P. -Pues si algo se ha dicho de estos presupuestos es que son electoralistas.

R. -Lo que es electoralista es tomar medidas de carácter social cuando no tienes riñón presupuestario para poder hacerlo; cuando tienes la economía quebrada. Hasta que no ha llegado recuperación económica y la solvencia en las cuentas, no ha habido medidas que permitan mejoras a capas sociales que tienen necesidad. Si hoy se puede hablar de pensiones dignas y seguras con revalorizaciones de hasta el 3 por ciento es porque se ha hecho el trabajo antes, por eso también hay un cheque de 1.000 euros para familias con niños en edad de guardería y otro de 1.200 con personas dependientes en casa o cinco semanas por paternidad. El populismo o electoralismo es tomar medidas sabiendo que no son ciertas o que no las puedes pagar. Hemos estado cinco años trabajando duro para que España tenga solvencia económica y devolverle a la gente el esfuerzo que ha hecho.

P. -¿Si no hay presupuestos, se acorta la legislatura?

R. -Tengo muchos defectos y uno es el optimismo exacerbado. Creo en la capacidad de entendimiento entre partidos diferentes.

P. -Conoce bien al PNV.

R. -He pactado con ellos igual que con el PSOE siendo alcalde de Vitoria.
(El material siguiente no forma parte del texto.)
-- ==== Sys2Proof/Tests/Slice0.lean ====
section
/-! SUPPORT. Small tests: the encodings written out, one or two results per instruction, and a witness for every statement
with hypotheses. The expected values are the spec's own: the examples of the rule files and the vectors and code lists of
95_test_vectors.md (named in each comment), or the reset table of 10_state.md R69. -/

open Sys2Proof Sys2Proof.Machine

namespace Sys2Proof.Tests

/-- A running command of a stream of layout `l`, every resolution `r`, the sequencer at `p`. -/
def at_ (l : Layout) (p : Point) (r : BitVec 8) : State :=
  { State.reset with
    status.busy := true, status.opened := true, latched.layout := l, latched.maxBand := 31, phase := phaseOf p
    dec.res := bankFill r, run.point := p }

/-- No table is built. -/
def noTables (_ : Layout) (_ : Fin 17) : Table := ⟨0, []⟩

/-- The instruction read at a state whose only built table is (l, t), of the SLOW class, from the given bits. -/
def reads (s : State) (l : Layout) (t : Fin 17) (es : List Entry) (bits : List Nat) : Option Instr :=
  (fieldAt s).bind fun f =>
    (decodeField f (fun l' t' => if l' = l ∧ t' = t then ⟨3, es⟩ else ⟨0, []⟩) (bits.map (some <| · == 1))).toOption

/-! Decoding: every constructor from a word or a bit string written out from the spec (95_test_vectors.md 1.4, F, A, B). -/

theorem test_decode_fwdjump : reads (at_ .a .fwdJump 0) .a 0 []
    [0, 0, 0, 0, 0, 0, 0, 0, 0, 0, 0, 0, 0, 0, 1, 0, 1, 0, 1, 0] = some (.fwdjump 42) := by decide

theorem test_decode_resA : reads (at_ .a (.res .l 3) 0) .a 0
    [⟨0x80000000, 4, -1⟩, ⟨0x00000000, 1, 0⟩, ⟨0x90000000, 5, 1⟩, ⟨0xA0000000, 5, 3⟩, ⟨0xF8000000, 5, 14⟩] [1, 0, 0, 0] =
    some (.resA .l 3 ⟨0x80000000, 4, -1⟩) := by decide

theorem test_decode_msflagA : reads (at_ .a (.ms 2) 0) .a 0 [] [1] = some (.msflagA 2 true) := by decide

theorem test_decode_scfiA : reads (at_ .a (.scfi .r 1) 0) .a 1
    [⟨0x00000000, 3, 0⟩, ⟨0xA0000000, 3, 5⟩, ⟨0xC0000000, 3, 6⟩] [1, 0, 1] =
    some (.scfiA .r 1 ⟨0xA0000000, 3, 5⟩) := by decide

theorem test_decode_scfrawA : reads (at_ .a (.scf .l 0 1) 0) .a 0 [] [1, 0, 1, 0, 0, 0] = some (.scfrawA .l 0 1 40) := by decide

theorem test_decode_dscfA : reads ({ at_ .a (.scf .l 0 2) 0 with frame.dflag := bankFill true }) .a 2
    [⟨0x80000000, 4, -6⟩, ⟨0xC0000000, 5, -2⟩, ⟨0x00000000, 1, 0⟩, ⟨0xF8000000, 5, 6⟩] [1, 1, 0, 0, 0] =
    some (.dscfA .l 0 2 ⟨0xC0000000, 5, -2⟩) := by decide

theorem test_decode_shapeA : reads (at_ .a (.shape .l 4) 3) .a 0 [] [1] = some (.shapeA .l 4 true) := by decide

theorem test_decode_q1A : reads (at_ .a (.coef .l 0 35) 1) .a 3
    [⟨0x80000000, 2, -1⟩, ⟨0x00000000, 1, 0⟩, ⟨0xC0000000, 2, 1⟩] [1, 1] =
    some (.q1A .l 0 35 ⟨0xC0000000, 2, 1⟩) := by decide

theorem test_decode_q2A : reads (at_ .a (.coef .l 0 35) 2) .a 4
    [⟨0x80000000, 3, -2⟩, ⟨0x00000000, 1, 0⟩, ⟨0xE0000000, 3, 2⟩] [1, 0, 0] =
    some (.q2A .l 0 35 ⟨0x80000000, 3, -2⟩) := by decide

theorem test_decode_q3A : reads (at_ .a (.coef .l 0 35) 3) .a 5
    [⟨0x80000000, 3, -3⟩, ⟨0xE0000000, 4, 2⟩, ⟨0xF0000000, 4, 3⟩] [1, 1, 1, 0] =
    some (.q3A .l 0 35 ⟨0xE0000000, 4, 2⟩) := by decide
Solo funcionan los políticos que son capaces de pactar y entenderse y lo que es normal en la política vasca empieza a ser normal en el conjunto de España a partir de las elecciones de 2015. Cuando el PSOE apoyó el techo de gasto, era positivo para el conjunto de España, también cuando hemos pactado con Cs o CC. Estamos ante una posibilidad enorme de volver a repetir el pacto.

El PNV acabará siendo parte de la solución en los Presupuestos”

P. -Cree que el PNV acabará apoyando.

R. -Creo que acabará siendo parte de la solución y no parte del problema.

P. -Su principal base electoral está entre los sectores más mayores de la sociedad, ¿es Rajoy un candidato atractivo para el voto joven?

R. -El presidente ha contestado esta pregunta a su manera, que es gallega, pero todo el mundo la ha entendido. Coincido con él en una cosa. Abrir ciertos debates antes de tiempo genera más dificultades que oportunidades. Es importante que cada debate vaya en su momento y es él el primero que lo tiene claro.

P. -¿La vuelta a la normalidad en Cataluña, además de  desbloquear los PGE, le iría bien al PP a efectos políticos?

R. -Muchos ciudadanos respaldaron a Arrimadas, que es una muy buena candidata, por considerar que era voto útil. Pero lo que fue útil en Cataluña puede ser voto al PP en generales. De hecho, entre el 20-D de 2015 y el 26-J de 2016 hubo más de un millón de personas que fueron de Ciudadanos al PP. A un político no se le debe medir sólo  por la capacidad de ganar elecciones, sino de gobernar y hay una cierta incongruencia en la posición de Ciudadanos en Cataluña. Hace pocos meses Arrimadas anunció su pretensión de presentar una moción de censura contra Puigdemont, que tenía más escaños que ahora y ella menos. Por tanto, si consideraba importante hacer un debate para intentar cambiar el Gobierno ¿cómo es posible que ahora renuncie a hacer lo que quería hacer unos meses? Solo me cabe una explicación: Rivera no la deja porque no quiere arriesgarse, no quiere que la gestión en Cataluña les queme, les empañe las posibilidades electorales del conjunto de España y eso frustra las expectativas de muchos votantes.

Rivera no deja a Arrimadas que haga nada en Cataluña que pueda quemarles”

P. -Cambiando de tema ¿es necesario que hasta 4 ministros acudan a la procesión del Cristo de Mena?

R. -Respeto que en un Estado aconfesional como el nuestro cada uno tenga sus creencias o no las tenga. Si un ministro tiene una confesión religiosa y quiere acudir a un acto, no me parece mal. Lo que encuentro ridículo es ver a algunos líderes de la izquierda que cuando llega el Ramadán felicitan a toda la comunidad musulmana pero son incapaces de hacer un pequeño guiño a la comunidad católica.

P. -¿Se sabe “el novio de la muerte”?

R. -¿Perdón? Canto fatal desde los himnos militares hasta las canciones de Operación Triunfo. No, no me lo sé.